Why LLMs Fail as Sensors (and What Brains Get Right) (English)

LLMs (Large Language Models) are being used as sensors. That is a category error: using a probabilistic synthesizer where a deterministic boundary device is required.

This isn't developers' fault. Most mainstream examples and tutorials lead with the simplest demo: "just send it to the model." That makes onboarding easy, but it blurs a crucial boundary: perception vs synthesis. Industry incentives don't help either: token-priced systems naturally reward pipelines that do more work inside the LLM.

This article is about Reduced RAG - an architectural pattern where deterministic pipelines feed probabilistic components, not the other way around. In a proper RAG system:

Pipelines (sensors → local models → structured facts) do the reduction
LLMs operate only on the reduced, structured output
Never send raw data directly to LLMs

Example: In the OCR (Optical Character Recognition) pipeline, the Vision LLM is tier 3, not tier 1. It only runs after text-likeliness heuristics and local OCR fail.
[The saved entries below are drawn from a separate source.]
theorem slotRoom_steady {s0 s : State} (h : Steady s0 s) : ∀ t, slotRoom s = some t → Steady s0 t := by
  intro t ht
  unfold slotRoom at ht
  dsimp only at ht
  split at ht
  · cases ht
    exact h
  · split at ht
    · cases ht
    · cases ht
      with_reducible exact Steady.build h rfl rfl rfl rfl rfl id id id
    · cases ht
      with_reducible exact Steady.build h rfl rfl rfl rfl rfl id id id
    · cases ht
      with_reducible apply Steady.ite
      · with_reducible exact Steady.build h rfl rfl rfl rfl rfl id id id
      · with_reducible exact Steady.build h rfl rfl rfl rfl rfl id id id

theorem doorbell_steady {s0 s : State} (h : Steady s0 s) {q tail} : Steady s0 (doorbell q tail s) := by
  unfold doorbell
  try dsimp only
  repeat' first
    | with_reducible (first
        | assumption | rfl | exact id | exact fun h => ⟨h.1, h.2⟩ | exact fun h => ⟨h.1, h.2, h.3⟩ | apply dropDoorbell_steady
        | apply ringQueue_steady | refine slotRoom_steady ?_ _ (by assumption) | apply slotFault_steady | apply note_steady | apply Steady.ite)
    | split
    | with_reducible refine Steady.build ?_ ?_ ?_ ?_ ?_ ?_ ?_ ?_ ?_

theorem endFault_steady {s0 s : State} (h : Steady s0 s) {f} : Steady s0 (endFault f s) := by
  unfold endFault
  try dsimp only
  repeat' first
    | with_reducible (first
        | assumption | rfl | exact id | exact fun h => ⟨h.1, h.2⟩ | exact fun h => ⟨h.1, h.2, h.3⟩)
    | with_reducible refine Steady.build ?_ ?_ ?_ ?_ ?_ ?_ ?_ ?_ ?_

theorem lidarPacket_steady {s0 s : State} (h : Steady s0 s) {k x bs} : Steady s0 (lidarPacket k x bs s) := by
  unfold lidarPacket
  try dsimp only
  repeat' first
    | with_reducible (first
        | assumption | rfl | apply setStream_steady | apply Steady.ite)
    | split

theorem spoilVideo_steady {s0 s : State} (h : Steady s0 s) {k} : Steady s0 (spoilVideo k s) := by
  unfold spoilVideo
  try dsimp only
  repeat' first
    | with_reducible (first
        | assumption | rfl | apply raise_steady | apply setStream_steady | apply Steady.ite)
    | split

theorem rtpPacket_steady {s0 s : State} (h : Steady s0 s) {k bs} : Steady s0 (rtpPacket k bs s) := by
  unfold rtpPacket
  try dsimp only
  repeat' first
    | with_reducible (first
        | assumption | rfl | apply spoilVideo_steady | apply setStream_steady | apply Steady.ite)
    | split

theorem flowData_steady {s0 s : State} (h : Steady s0 s) {k f bs} : Steady s0 (flowData k f bs s) := by
  unfold flowData
  try dsimp only
  repeat' first
    | with_reducible (first
        | assumption | rfl | apply lidarPacket_steady | apply rtpPacket_steady | apply updStream_steady)
    | split

theorem updMac_steady {s0 s : State} (h : Steady s0 s) {m f} : Steady s0 (updMac m f s) := by
  unfold updMac
  try dsimp only
  repeat' first
    | with_reducible (first
        | assumption | rfl | exact id | exact fun h => ⟨h.1, h.2⟩ | exact fun h => ⟨h.1, h.2, h.3⟩)
    | with_reducible refine Steady.build ?_ ?_ ?_ ?_ ?_ ?_ ?_ ?_ ?_
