theorem clearTimeSat_steady {s0 s : State} (h : Steady s0 s) {m} : Steady s0 (clearTimeSat m s) := by
  unfold clearTimeSat
  try dsimp only
  repeat' first
    | with_reducible (first
        | assumption | rfl | exact id | exact fun h => ⟨h.1, h.2⟩ | exact fun h => ⟨h.1, h.2, h.3⟩ | apply Steady.ite | apply Steady.fold | intro _)
    | split
    | with_reducible refine Steady.build ?_ ?_ ?_ ?_ ?_ ?_ ?_ ?_ ?_

theorem clipEvents_steady {s0 s : State} (h : Steady s0 s) {p} : Steady s0 (clipEvents p s) := by
  unfold clipEvents
  try dsimp only
  repeat' first
    | with_reducible (first
        | assumption | rfl | apply postEvent_steady | apply setCore_steady | apply Steady.fold | intro _)

theorem clipRead_steady {s0 s : State} (h : Steady s0 s) {r} : Steady s0 (clipRead r s) := by
  unfold clipRead
  try dsimp only
  repeat' first
    | with_reducible (first
        | assumption | rfl | exact id | exact fun h => ⟨h.1, h.2⟩ | exact fun h => ⟨h.1, h.2, h.3⟩ | apply bad_steady | apply ok_steady
        | apply snapClips_steady | apply Steady.ite)
    | split
    | with_reducible refine Steady.build ?_ ?_ ?_ ?_ ?_ ?_ ?_ ?_ ?_

theorem coreStatus_steady {s0 s : State} (h : Steady s0 s) {r} : Steady s0 (coreStatus r s) := by
  unfold coreStatus
  try dsimp only
  repeat' first
    | with_reducible (first
        | assumption | rfl | apply bad_steady | apply ok_steady | apply Steady.ite)
    | split

theorem dapPut_steady {s0 s : State} (h : Steady s0 s) {n a b} : Steady s0 (dapPut n a b s) := by
  unfold dapPut
  try dsimp only
  repeat' first
    | with_reducible (first
        | assumption | rfl | exact id | exact fun h => ⟨h.1, h.2⟩ | exact fun h => ⟨h.1, h.2, h.3⟩ | apply updCore_steady | exact chamberPut_ok
        | apply Steady.ite)
    | split
    | with_reducible refine Steady.build ?_ ?_ ?_ ?_ ?_ ?_ ?_ ?_ ?_

theorem dapAccess_steady {s0 s : State} (h : Steady s0 s) {n op} : Steady s0 (dapAccess n op s) := by
  unfold dapAccess
  try dsimp only
  repeat' first
    | with_reducible (first
        | assumption | rfl | apply emit_steady | apply dapPut_steady | apply updCore_steady | apply Steady.ite)
    | split

theorem unbindAll_steady {s0 s : State} (h : Steady s0 s) : Steady s0 (unbindAll s) := by
  unfold unbindAll
  try dsimp only
  repeat' first
    | with_reducible (first
        | assumption | rfl | apply dropRef_steady | apply setInb_steady | apply Steady.fold | intro _)

theorem detach_steady {s0 s : State} (h : Steady s0 s) {r} : Steady s0 (detach r s) := by
  unfold detach
  try dsimp only
  repeat' first
    | with_reducible (first
        | assumption | rfl | exact id | exact fun h => ⟨h.1, h.2⟩ | exact fun h => ⟨h.1, h.2, h.3⟩ | apply unload_steady | apply retireStep_steady
        | apply unbindAll_steady | apply gateUnused_steady | apply clearStreams_steady | apply enter_steady | apply ok_steady | apply Steady.fold
        | intro _)
    | with_reducible refine Steady.build ?_ ?_ ?_ ?_ ?_ ?_ ?_ ?_ ?_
That is not an optimization. It is a boundary rule - an architectural constraint that prevents inappropriate tool usage regardless of perceived convenience.

This is Part 1 of "LLMs as Components". Part 2: MCP Is a Transport, Not an Architecture covers the category error of using MCP as architecture.

Part 1: The Problem (Why LLMs Fail as Sensors)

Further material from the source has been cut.